Banks move against cryptocurrencies13 February 2018 | 11:41 | FOCUS News Agency
As the main reason for the continuing trend, analysts point to decisions by several banks to ban their customers from buying cryptocurrencies using their credit cards.
Britain’s Lloyds Banking Group made an official statement: ‘We made the decision to not accept credit card transactions involving cryptocurrencies anymore. Thus we will be protecting our credit card holding customers against the risks related to the volatility of digital currency prices.’ The British financial institution made it clear that it was concerned about major losses that its customers would not be able to absorb at all.

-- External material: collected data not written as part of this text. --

/-- A word is illegal in exactly the four cases of 30_encoding.md R88, and then the engine's step
faults ILLEGAL and touches nothing else; every other word is executed. -/
def Obligations.IllegalWordsFault : Prop :=
  ∀ (maxLimbs : Nat) (s : State), s.phase = .run →
    (illegalCase maxLimbs s.cmdr → s.engineStep maxLimbs = faulted s 0x01) ∧
    (¬ illegalCase maxLimbs s.cmdr →
      ∃ i, decode maxLimbs s.cmdr = .ok i ∧ s.engineStep maxLimbs = exec i s)

/-! ### The step -/

/-- In RUN the engine's step is the meaning of the command in `CMDR` (20_memory.md R68;
30_encoding.md R92); the step takes its place where the total order has it, and where no move is
pending it comes next (log 1, log 2). In every other phase no engine's step is enabled, so neither a
place given to it nor an empty list changes anything of the state, but that the place is used up
(60_exceptions.md R245; 70_reset_and_hazards.md R273; log 2). -/
def Obligations.StepRunsDecodedCommand : Prop :=
  ∀ (maxLimbs : Nat) (s : State) (rest : List Move),
    (∀ i, s.phase = .run → decode maxLimbs s.cmdr = .ok i →
      (s.pending = [] → stepWith maxLimbs s = exec i s) ∧
      (s.pending = .engine :: rest → stepWith maxLimbs s = exec i { s with pending := rest })) ∧
    (s.phase = .idle ∨ s.phase = .load ∨ s.phase = .fault →
      (s.pending = [] → stepWith maxLimbs s = .next s) ∧
      (s.pending = .engine :: rest → stepWith maxLimbs s = .next { s with pending := rest }))

/-- An accepted command is executed, with its one effect, whatever accesses the host makes meanwhile
short of a reset: in RUN they change nothing but what the port has answered (20_memory.md R54, R56,
R68; 70_reset_and_hazards.md R273). That the engine moves as soon as the list of moves is empty, on which
the last step rests, is the model's choice (log 2, unsafe); the spec asks only that it moves in the
end. -/
def Obligations.AcceptedCommandIsExecuted : Prop :=
  ∀ (s : State) (i : Instr), s.phase = .run → s.rst = false →
    decode Config.maxLimbs s.cmdr = .ok i →
    (∀ m ∈ s.pending, (∃ a, m = .access a) ∧ ¬ Spec.resets m) →
    ∃ given : List Answer, given.length = s.pending.length ∧
      Host.Core.run core (s.pending.length + 1) s =
        exec i { s with pending := [], answers := given ++ s.answers }

/-! ### The commands, each rule whole -/

/-- LDI (40_construct.md R101): encoding, result, and that no state makes it fault. -/
def Obligations.LdiRule : Prop :=
  ∀ (maxLimbs : Nat) (s : State) (rd : Reg) (wl : Nat), maxLimbs ≤ 255 → 1 ≤ wl → wl ≤ maxLimbs →
    decode maxLimbs (Spec.word 0x01 rd 0 0 0 wl) = .ok (.ldi rd wl) ∧
    exec (.ldi rd wl) s = wrote s rd wl s.imm.toNat

/-- LDW64 (40_construct.md R102): the engine's step, each beat in the LOAD phase, and the refusal of a
`DIN` write in any other phase. What the load buffer holds after the last beat is left open here: the
spec gives it no content (log 6). -/
def Obligations.Ldw64Rule : Prop :=
  ∀ (maxLimbs : Nat) (s : State) (rd : Reg) (wl : Nat), maxLimbs ≤ 255 → 1 ≤ wl → wl ≤ maxLimbs →
    decode maxLimbs (Spec.word 0x02 rd 0 0 0 wl) = .ok (.ldw64 rd wl) ∧
    exec (.ldw64 rd wl) s =
      .next { s with w := s.w.set rd.val none, lcnt := 0, lbuf := [], phase := .load } ∧
    ∀ (v : Limb) (rest : List Move), s.rst = false →
      s.pending = .access (.write 0x0020 8 v) :: rest →
      (s.phase ≠ .load → stepWith maxLimbs s = answered s rest .slverr) ∧
      (Inv maxLimbs s → s.phase = .load → s.cmdr = Spec.word 0x02 rd 0 0 0 wl →
        (s.lcnt.toNat + 1 ≠ wl → stepWith maxLimbs s =
          answered { s with lbuf := s.lbuf ++ [v], lcnt := s.lcnt + 1 } rest .okay) ∧
        (s.lcnt.toNat + 1 = wl → ∃ lb, stepWith maxLimbs s =
          answered { s with
            w := s.w.set rd.val (some ⟨wl, sumLimbs (s.lbuf ++ [v]) wl⟩)
            lbuf := lb, lcnt := 0, phase := .idle, done := true } rest .okay))

/-- LDW32 (40_construct.md R103): the engine's step, a refused beat, the two words of a pair, and the
last beat, in the LOAD phase. What the load buffer holds after the last beat is left open here: the
spec gives it no content (log 6). -/
def Obligations.Ldw32Rule : Prop :=
  ∀ (maxLimbs : Nat) (s : State) (rd : Reg) (wl : Nat), maxLimbs ≤ 255 → 1 ≤ wl → wl ≤ maxLimbs →
    decode maxLimbs (Spec.word 0x03 rd 0 0 0 wl) = .ok (.ldw32 rd wl) ∧
    exec (.ldw32 rd wl) s =
      .next { s with w := s.w.set rd.val none, lcnt := 0, lbuf := [], phase := .load } ∧
    ∀ (v : Limb) (rest : List Move), Inv maxLimbs s → s.phase = .load →
      s.cmdr = Spec.word 0x03 rd 0 0 0 wl → s.rst = false →
      s.pending = .access (.write 0x0020 8 v) :: rest →
      (2 ^ 32 ≤ v.toNat → stepWith maxLimbs s = answered s rest .slverr) ∧
      (v.toNat < 2 ^ 32 → s.lcnt.toNat % 2 = 0 → stepWith maxLimbs s =
        answered { s with lbuf := s.lbuf ++ [v <<< 32], lcnt := s.lcnt + 1 } rest .okay) ∧
      (v.toNat < 2 ^ 32 → s.lcnt.toNat % 2 = 1 → ∃ buf l, s.lbuf = buf ++ [l] ∧
        (s.lcnt.toNat + 1 ≠ 2 * wl → stepWith maxLimbs s =
          answered { s with lbuf := buf ++ [l ||| v], lcnt := s.lcnt + 1 } rest .okay) ∧
        (s.lcnt.toNat + 1 = 2 * wl → ∃ lb, stepWith maxLimbs s =
          answered { s with
            w := s.w.set rd.val (some ⟨wl, sumLimbs (buf ++ [l ||| v]) wl⟩)
            lbuf := lb, lcnt := 0, phase := .idle, done := true } rest .okay))

/-- LDRND (40_construct.md R104): for every supply of words, the first to limb 0; the words taken are
used up. -/
def Obligations.LdrndRule : Prop :=
  ∀ (maxLimbs : Nat) (s : State) (rd : Reg) (wl : Nat), maxLimbs ≤ 255 → 1 ≤ wl → wl ≤ maxLimbs →
    decode maxLimbs (Spec.word 0x04 rd 0 0 0 wl) = .ok (.ldrnd rd wl) ∧
    exec (.ldrnd rd wl) s =
      wrote { s with rnd := s.rnd.drop wl, drawn := s.drawn + wl } rd wl
        (∑ j ∈ Finset.range wl,
          (s.rnd.getD j (Config.draw64 (s.drawn + j))).toNat * 2 ^ (64 * j))

/-- CVT (40_construct.md R105). -/
def Obligations.CvtRule : Prop :=
  ∀ (maxLimbs : Nat) (s : State) (rd ra : Reg) (wl : Nat), maxLimbs ≤ 255 → 1 ≤ wl →
    wl ≤ maxLimbs →
    decode maxLimbs (Spec.word 0x05 rd ra 0 0 wl) = .ok (.cvt rd ra wl) ∧
    (s.reg ra = none → exec (.cvt rd ra wl) s = faultedAt s 0x02 rd) ∧
    (∀ a, s.reg ra = some a →
      exec (.cvt rd ra wl) s = wrote s rd wl (a.val % 2 ^ (64 * wl)))

/-- ISZERO (41_predicates.md R121). -/
def Obligations.IszeroRule : Prop :=
  ∀ (maxLimbs : Nat) (s : State) (ra : Reg),
    decode maxLimbs (Spec.word 0x10 0 ra 0 0 0) = .ok (.iszero ra) ∧
    (s.reg ra = none → exec (.iszero ra) s = faulted s 0x02) ∧
    (∀ a, s.reg ra = some a → exec (.iszero ra) s = resulted s (if a.val = 0 then 1 else 0))

/-- ISODD (41_predicates.md R122). -/
def Obligations.IsoddRule : Prop :=
  ∀ (maxLimbs : Nat) (s : State) (ra : Reg),
    decode maxLimbs (Spec.word 0x11 0 ra 0 0 0) = .ok (.isodd ra) ∧
    (s.reg ra = none → exec (.isodd ra) s = faulted s 0x02) ∧
    (∀ a, s.reg ra = some a → exec (.isodd ra) s = resulted s (if a.val % 2 = 1 then 1 else 0))

/-- CMP (41_predicates.md R123), with R123's sign convention (93_implementation_defined.md U14). -/
def Obligations.CmpRule : Prop :=
  ∀ (maxLimbs : Nat) (s : State) (ra rb : Reg),
    decode maxLimbs (Spec.word 0x12 0 ra rb 0 0) = .ok (.cmp ra rb) ∧
    (s.reg ra = none ∨ s.reg rb = none → exec (.cmp ra rb) s = faulted s 0x02) ∧
    (∀ a b, s.reg ra = some a → s.reg rb = some b →
      (a.len ≠ b.len → exec (.cmp ra rb) s = faulted s 0x03) ∧
      (a.len = b.len →
        (a.val < b.val → exec (.cmp ra rb) s = resulted s 0xFFFFFFFFFFFFFFFF#64) ∧
        (a.val = b.val → exec (.cmp ra rb) s = resulted s 0) ∧
        (b.val < a.val → exec (.cmp ra rb) s = resulted s 1)))

/-- EQ64 (41_predicates.md R124). -/
def Obligations.Eq64Rule : Prop :=
  ∀ (maxLimbs : Nat) (s : State) (ra : Reg),
    decode maxLimbs (Spec.word 0x13 0 ra 0 0 0) = .ok (.eq64 ra) ∧
    (s.reg ra = none → exec (.eq64 ra) s = faulted s 0x02) ∧
    (∀ a, s.reg ra = some a →
      exec (.eq64 ra) s = resulted s (if a.val = s.imm.toNat then 1 else 0))

/-- FHB (41_predicates.md R125): 1 + the index of the most significant 1 bit, 0 for the value 0. -/
def Obligations.FhbRule : Prop :=
  ∀ (maxLimbs : Nat) (s : State) (ra : Reg), maxLimbs ≤ 255 → Inv maxLimbs s →
    decode maxLimbs (Spec.word 0x14 0 ra 0 0 0) = .ok (.fhb ra) ∧
    (s.reg ra = none → exec (.fhb ra) s = faulted s 0x02) ∧
    (∀ a, s.reg ra = some a → ∃ v : Limb, exec (.fhb ra) s = resulted s v ∧
      v.toNat ≤ 64 * a.len ∧ (a.val = 0 → v = 0) ∧
      (a.val ≠ 0 → ∃ k, v.toNat = k + 1 ∧ 2 ^ k ≤ a.val ∧ a.val < 2 ^ (k + 1)))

JPMorgan Chase & Co., Bank of America Corp. and Citigroup Inc. likewise announced their readiness to impose restrictions on the purchase of digital currencies using credit cards.
The process is not yet sufficiently analyzed and understood. Due to the absence of national as well as international regulations in the crypto market, banks, as can be expected, are moving against the digital currencies under the pretext of ‘concern’ for their customers. This sets a legal precedent, however, as, tomorrow, banks may decide that the real estate market is also a high-risk one, exposing their customers to the risk of ‘losing money they wouldn’t be able to recoup afterwards.’
Paradoxically, the centralized-type cryptocurrencies are the ones that prove more stable in this situation. Unlike Bitcoin, Еthereum and Ripple, the OneCoin digital currency, created by the Bulgarian woman Ruzha Ignatova, seems much less volatile, exactly because of its inherent ‘flaw’ of being centralized and for the moment operating solely within the OneLife system.